The fund offers the following share classes. The expenses for each class of shares may differ based on the distribution and investor servicing fees of each class, which are identified in Note 2.
Share class | Sales charge | Contingent deferred sales charge | Conversion feature |
1.00% on certain redemptions of shares bought | |||
Class A | Up to 4.00% | with no initial sales charge | None |
Class C | None | 1.00% eliminated after one year | Converts to class A shares after 8 years |
Class I§ | None | None | None |
Class R6† | None | None | None |
Class Y† | None | None | None |
† Not available to all investors.
§ Intended for institutional and other investors who meet the $5,000,000 minimum investment and who are not purchasing through an intermediary.
In the normal course of business, the fund enters into contracts that may include agreements to indemnify another party under given circumstances. The fund’s maximum exposure under these arrangements is unknown as this would involve future claims that may be, but have not yet been, made against the fund. However, the fund’s management team expects the risk of material loss to be remote.

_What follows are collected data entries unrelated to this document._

-- ==== Sys2Proof/Certificates/Slice0/Obligations.lean ====
section
/-! DEFINITION. The obligations: what the commands do, area by area of the spec, with their frames and their completion.
`Ends c s P` says that command c completes in state s, in a state that has P; `OnlyRegs`, `OnlyEngine` and `WroteOne` say what
else may have changed (Safety). -/

open Sys2Proof Sys2Proof.Machine

/-! ### Register and memory writes; the queue -/

/-- TIER 2. REGISTER_WRITE (R8, R9, R11, R12, R13, R345, R433): a write of wrong size, alignment or address ends in ACCESS_ERROR; one that
the regions do not pass is DENIED_WORLD; memory takes 1, 2 or 4 bytes, little-endian; RW fields take the value, RO fields stand, W1C
bits written 1 clear unless hardware sets them in the same clock (R13); CAN bit timing is written only in CONFIG; an offset that the map does not list takes nothing. -/
def Obligations.RegisterWrites : Prop :=
  ∀ (s : State) (t addr size c i k : Nat) (a : Attr) (v : Word) (core : Option Nat), c < 12 → i < 2 → k < 16 →
    let w := v.toNat
    let write (x : Nat) : Instr := .registerWrite t a core x 4 v
    let inMem := (0x10000000 ≤ addr ∧ addr < 0x10400000) ∨ (0x0800000000 ≤ addr ∧ addr < 0x0A00000000)
    let fits := (size = 1 ∨ size = 2 ∨ size = 4) ∧ addr % size = 0
    let may (x : Nat) : Prop := (s.tick t).passes x a true = true
    let nbt := (F.CAN_NBT_BRP c).addr
    let clears (f : Fld) (b : Nat) (s' : State) : Prop := s.rd f ≤ 1 →
      s'.rd f = if w.testBit b ∧ ((s.tick t).clk.sets.getD 0 f.key).testBit 0 = false then 0 else s.rd f
    (inMem → fits → may addr → Ends (.registerWrite t a core addr size v) s fun s' => s'.regs = s.regs ∧ s'.resp.status = 0 ∧
      s'.log = s.log ∧ ∀ x, Memory.read s'.mem x =
        if addr ≤ x ∧ x < addr + size then BitVec.ofNat 8 (w / 2 ^ (8 * (x - addr))) else Memory.read s.mem x) ∧
    (inMem → fits → ¬ may addr → Ends (.registerWrite t a core addr size v) s fun s' => s'.mem = s.mem ∧
      s'.resp = ⟨0x0E, 0⟩ ∧ s'.rd F.WORLD_VIOL_CNT_DENIED =
        satSucc F.WORLD_VIOL_CNT_DENIED.width (s.rd F.WORLD_VIOL_CNT_DENIED)) ∧
    (inMem → ¬ fits → Ends (.registerWrite t a core addr size v) s fun s' => s'.resp = ⟨0x10, 0⟩ ∧ OnlyRegs s t [] s') ∧
    (¬ inMem → (size ≠ 4 ∨ addr % 4 ≠ 0 ∨ mapped addr = false) → Ends (.registerWrite t a core addr size v) s fun s' =>
      s'.resp = ⟨0x10, 0⟩ ∧ OnlyRegs s t [] s') ∧
    (may (0x40020014 + 4 * i) →
      (a.attic = true → Ends (write (0x40020014 + 4 * i)) s fun s' =>
        OnlyRegs s t [F.PWRMGR_PF_NOTIFY_NOTIFY i] s' ∧ s'.rd (F.PWRMGR_PF_NOTIFY_NOTIFY i) = w) ∧
      (a.attic = false → Ends (write (0x40020014 + 4 * i)) s fun s' => s'.resp.status = 0x0E ∧
        s'.rd (F.PWRMGR_PF_NOTIFY_NOTIFY i) = s.rd (F.PWRMGR_PF_NOTIFY_NOTIFY i))) ∧
    (a.attic = true → a.inst = 0 → may 0x40010000 → Ends (write 0x40010000) s fun s' =>
      OnlyRegs s t [F.CELLAR_STAT_PF_CUT, F.CELLAR_STAT_STEP1_LATE] s' ∧ clears F.CELLAR_STAT_PF_CUT 28 s' ∧
      clears F.CELLAR_STAT_STEP1_LATE 23 s') ∧
    (may (0x40020008 + 4 * i) → Ends (write (0x40020008 + 4 * i)) s fun s' =>
      OnlyRegs s t [F.PWRMGR_FEED_OVERCUR i] s' ∧ clears (F.PWRMGR_FEED_OVERCUR i) 2 s') ∧
    (may nbt →
      ((s.ctl c).state = .config → Ends (write nbt) s fun s' =>
        OnlyRegs s t [F.CAN_NBT_BRP c, F.CAN_NBT_TSEG1 c, F.CAN_NBT_TSEG2 c, F.CAN_NBT_SJW c] s' ∧
        s'.rd (F.CAN_NBT_BRP c) = w / 2 ^ 23 ∧ s'.rd (F.CAN_NBT_TSEG1 c) = w / 2 ^ 15 % 2 ^ 8 ∧
        s'.rd (F.CAN_NBT_TSEG2 c) = w / 2 ^ 8 % 2 ^ 7 ∧ s'.rd (F.CAN_NBT_SJW c) = w / 2 % 2 ^ 7) ∧
      ((s.ctl c).state ≠ .config → Ends (write nbt) s fun s' => OnlyRegs s t [F.CAN_STAT_CMD_REFUSED c] s' ∧
        s'.rd (F.CAN_STAT_CMD_REFUSED c) = 1)) ∧
    (core = some k → k < 8 → may (0x41200020 + 4 * k) → Ends (write (0x41200020 + 4 * k)) s fun s' =>
      OnlyRegs s t [F.WORLD_HART_NEXT k] s' ∧
      s'.rd (F.WORLD_HART_NEXT k) = w / 2 ^ (F.WORLD_HART_NEXT k).lo % 2 ^ (F.WORLD_HART_NEXT k).width) ∧
    (a.attic = true → a.inst = 0 → a.dom = .hub → may (0x41300100 + 4 * k) → Ends (write (0x41300100 + 4 * k)) s fun s' =>
      s'.pantry = { s.pantry with stage := s.pantry.stage.put 0 k w } ∧ s'.regs = s.regs ∧ s'.mem = s.mem) ∧
    (may 0x40020044 → Ends (write 0x40020044) s fun s' => s'.resp.status = 0 ∧ OnlyRegs s t [] s')

/-- TIER 1. A step takes the command at the front of the queue and runs it on the state with the queue's rest. -/
def Obligations.StepRunsFrontCommand : Prop :=
  ∀ (s : State) (c : Instr) (rest : List Instr),
    step { s with pending := c :: rest } = exec c { s with pending := rest }

/-- TIER 1. After reset the module is OFF, with nothing pending, memory and registers empty of listed values, every channel OFF, every
lane undriven, every engine STOPPED, no record waiting, and the canonical forms hold (R15, R369, R375). What reset leaves where the
spec is silent is the model's choice (log entry 3). -/
def Obligations.ResetIsOffAndSound : Prop :=
  State.reset.pending = [] ∧ State.reset.pwr.state = .off ∧ State.reset.pwr.hubUp = false ∧ State.reset.sound = true ∧
  (∀ n, n < 48 → (State.reset.chan n).state = .off) ∧ (∀ l, (State.reset.ln l).driven = 0) ∧
  (∀ e, e < 16 → (State.reset.eng e).state = .stopped) ∧ (∀ c, c < 12 → (State.reset.ctl c).state = .config) ∧
  (∀ a, Memory.read State.reset.mem a = memDefault) ∧ (∀ f : Fld, State.reset.rd f = f.reset)

/-- TIER 2. An invariant of memory: a step that runs a write of the hub, a READ of the recorder, an output of the Pantry, or a change
of the power state that drops memory keeps memory in its canonical form, its addresses rising and no byte listed that has the value
an unlisted one reads as (the form is the model's own, log entry 5). -/
def Obligations.MemoryStaysCanonical : Prop :=
  ∀ (s s' : State), Memory.wf s.mem = true →
    (match s.pending with
      | [] => False
      | .registerWrite .. :: _ => True
      | .recRead .. :: _ => True
      | .pantryCommandComplete .. :: _ => True
      | .dramSupplyFail .. :: _ => True
      | .warmMaxExpiry .. :: _ => True
      | .cellarFloor .. :: _ => True
      | .sleepEntryComplete .. :: _ => True
      | .haltedTimeout .. :: _ => True
      | _ => False) →
    step s = .next s' → Memory.wf s'.mem = true

/-! ### The Fusebox -/

/-- TIER 2. The hub's writes to a channel (R26, R49, R53 to R56, R69, R197): HUB_CMD acts on a HUB-mode channel and is ignored
on a VITAL one; a fuse point goes to the shadow; CURVE_APPLY makes the shadow active where R49 allows it, and otherwise
sets CFG_REFUSED; CH_CTL, CH_PWM and CH_PROFILE take what their fields allow; FAULT_CLR leads a latched HUB-mode
channel to OFF, unless that clock latches it. -/
def Obligations.FuseboxChannelWrites : Prop :=
  ∀ (s : State) (t n k : Nat) (a : Attr) (on : Bool) (v : Word), n < 48 → k < 8 →
    MayWrite (s.tick t) a 0x40100000 0x40104000 →
    let w := v.toNat
    let mode := if w / 2 ^ 27 % 4 = 3 then 0 else w / 2 ^ 27 % 4
    let khz := max 1 (min (if 44 ≤ n then 5 else 25) (w / 2 ^ 16 % 32))
    let off := (s.chan n).state = .off
    let fresh := (s.tick t).latchesNow n
    let refused (c : Instr) : Prop := Ends c s fun s' =>
      OnlyRegs s t [F.CH_STAT_CFG_REFUSED n] s' ∧ s'.rd (F.CH_STAT_CFG_REFUSED n) = 1
    let valid := (∀ i, i < 7 → (s.shadowPoint n i).1 < (s.shadowPoint n (i + 1)).1 ∧
        (s.shadowPoint n (i + 1)).2 ≤ (s.shadowPoint n i).2) ∧
      (s.shadowPoint n 7).1 < scThreshold n ∧ ∀ i, i < 8 → 1 ≤ (s.shadowPoint n i).2
    (s.vital n = false → Ends (.hubCmdWrite t a n on) s fun s' =>
      OnlyRegs s t [F.CH_CTL_HUB_CMD n] s' ∧ s'.rd (F.CH_CTL_HUB_CMD n) = if on then 1 else 0) ∧
    (s.vital n = true → Ends (.hubCmdWrite t a n on) s (OnlyRegs s t [])) ∧
    Ends (.chFuseWrite t a n k v) s (fun s' => s'.regs = s.regs ∧ (s'.chan n).shadow.find? k = some w ∧
      (∀ j, j ≠ k → (s'.chan n).shadow.find? j = (s.chan n).shadow.find? j) ∧
      { s'.chan n with shadow := (s.chan n).shadow } = s.chan n ∧ ∀ m, m ≠ n → s'.chan m = s.chan m) ∧
    (off → valid → Ends (.curveApply t a n) s fun s' =>
      OnlyRegs s t ((List.range 8).map (F.CH_FUSE_I_THR n) ++ (List.range 8).map (F.CH_FUSE_T_MS n)) s' ∧
      ∀ i, i < 8 → s'.rd (F.CH_FUSE_I_THR n i) = (s.shadowPoint n i).1 % 2 ^ 16 ∧
        s'.rd (F.CH_FUSE_T_MS n i) = (s.shadowPoint n i).2 % 2 ^ 16) ∧
    (¬ (off ∧ valid) → refused (.curveApply t a n)) ∧
    (16 ≤ n → off → Ends (.chConfigWrite t a n false v) s fun s' =>
      OnlyRegs s t [F.CH_CTL_OUT_MODE n, F.CH_CTL_DITHER_AMP n, F.CH_CTL_SETPOINT n] s' ∧
      (mode ≠ s.rd (F.CH_CTL_OUT_MODE n) → s'.rd (F.CH_CTL_OUT_MODE n) = mode) ∧
      s'.rd (F.CH_CTL_DITHER_AMP n) = min 1000 (w / 2 ^ 16 % 2 ^ 11) ∧
      s'.rd (F.CH_CTL_SETPOINT n) = if mode = 2 then min 4000 (w % 2 ^ 16) else w % 2 ^ 16) ∧
    (16 ≤ n → ¬ off → mode ≠ s.rd (F.CH_CTL_OUT_MODE n) → Ends (.chConfigWrite t a n false v) s fun s' =>
      OnlyRegs s t [F.CH_STAT_CFG_REFUSED n, F.CH_CTL_DITHER_AMP n, F.CH_CTL_SETPOINT n] s' ∧
      s'.rd (F.CH_STAT_CFG_REFUSED n) = 1 ∧ s'.rd (F.CH_CTL_DITHER_AMP n) = min 1000 (w / 2 ^ 16 % 2 ^ 11)) ∧
    (16 ≤ n → off → Ends (.chConfigWrite t a n true v) s fun s' =>
      OnlyRegs s t [F.CH_PWM_PWM_KHZ n, F.CH_PWM_DITHER_HZ n] s' ∧
      s'.rd (F.CH_PWM_PWM_KHZ n) = khz ∧ s'.rd (F.CH_PWM_DITHER_HZ n) = min 400 (w % 2 ^ 9)) ∧
    (n < 16 → Ends (.chConfigWrite t a n true v) s (OnlyRegs s t [])) ∧
    (off → s.vital n = false → Ends (.chProfileWrite t a n v) s fun s' =>
      OnlyRegs s t [F.CH_PROFILE_PRIO n, F.CH_PROFILE_RETRY_MAX n, F.CH_PROFILE_SOFT_MS n, F.CH_PROFILE_INRUSH_MS n,
        F.CH_PROFILE_INRUSH_2A n] s' ∧
      s'.rd (F.CH_PROFILE_PRIO n) = min 1 (w / 2 ^ 27 % 4) ∧ s'.rd (F.CH_PROFILE_RETRY_MAX n) = w / 2 ^ 24 % 8 ∧
      s'.rd (F.CH_PROFILE_SOFT_MS n) = w / 2 ^ 16 % 256 ∧ s'.rd (F.CH_PROFILE_INRUSH_MS n) = w / 2 ^ 8 % 256 ∧
      s'.rd (F.CH_PROFILE_INRUSH_2A n) = min (s.rd F.FB_BUDGET_INRUSH_CAP / 2) (w % 256)) ∧
    (¬ off → w % 2 ^ 29 ≠ s.chProfile n % 2 ^ 29 → refused (.chProfileWrite t a n v)) ∧
    ((s.chan n).state = .latched → s.vital n = false → fresh = false → s.powerRuns n = true → Ends (.faultClr t a n) s fun s' =>
      (s'.chan n).state = .off ∧ s'.rd (F.CH_STAT_RETRY_CNT n) = 0 ∧ (∀ m, m ≠ n → s'.chan m = s.chan m) ∧
      RegsBut [F.CH_STAT_RETRY_CNT n] s s') ∧
    ((s.chan n).state = .latched → s.vital n = false → fresh = false → s.powerRuns n = false → refused (.faultClr t a n)) ∧
    ((s.chan n).state ≠ .latched ∨ s.vital n = true ∨ fresh = true → Ends (.faultClr t a n) s (OnlyRegs s t []))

The fund has entered into contractual arrangements with an investment adviser, administrator, distributor, shareholder servicing agent and custodian, who each provide services to the fund. Unless expressly stated otherwise, shareholders are not parties to, or intended beneficiaries of these contractual arrangements, and these contractual arrangements are not intended to create any shareholder right to enforce them against the service providers or to seek any remedy under them against the service providers, either directly or on behalf of the fund.
Under the fund’s Amended and Restated Agreement and Declaration of Trust, any claims asserted against or on behalf of the Putnam Funds, including claims against Trustees and Officers, must be brought in state and federal courts located within the Commonwealth of Massachusetts.
Note 1: Significant accounting policies
The following is a summary of significant accounting policies consistently followed by the fund in the preparation of its financial statements. The preparation of financial statements is in conformity with accounting principles generally accepted in the United States of America and requires management to make estimates and assumptions that affect the reported amounts of assets and liabilities in the financial statements and the reported amounts of increases and decreases in net assets from operations. Actual results could differ from those estimates. Subsequent events after the Statement of assets and liabilities date through the date that the financial statements were issued have been evaluated in the preparation of the financial statements.
Investment income, realized and unrealized gains and losses and expenses of the fund are borne pro-rata based on the relative net assets of each class to the total net assets of the fund, except that each class bears expenses unique to that class (including the distribution fees applicable to such classes). Each class votes as a class only with respect to its own distribution plan or other matters on which a class vote is required by law or determined by the Trustees.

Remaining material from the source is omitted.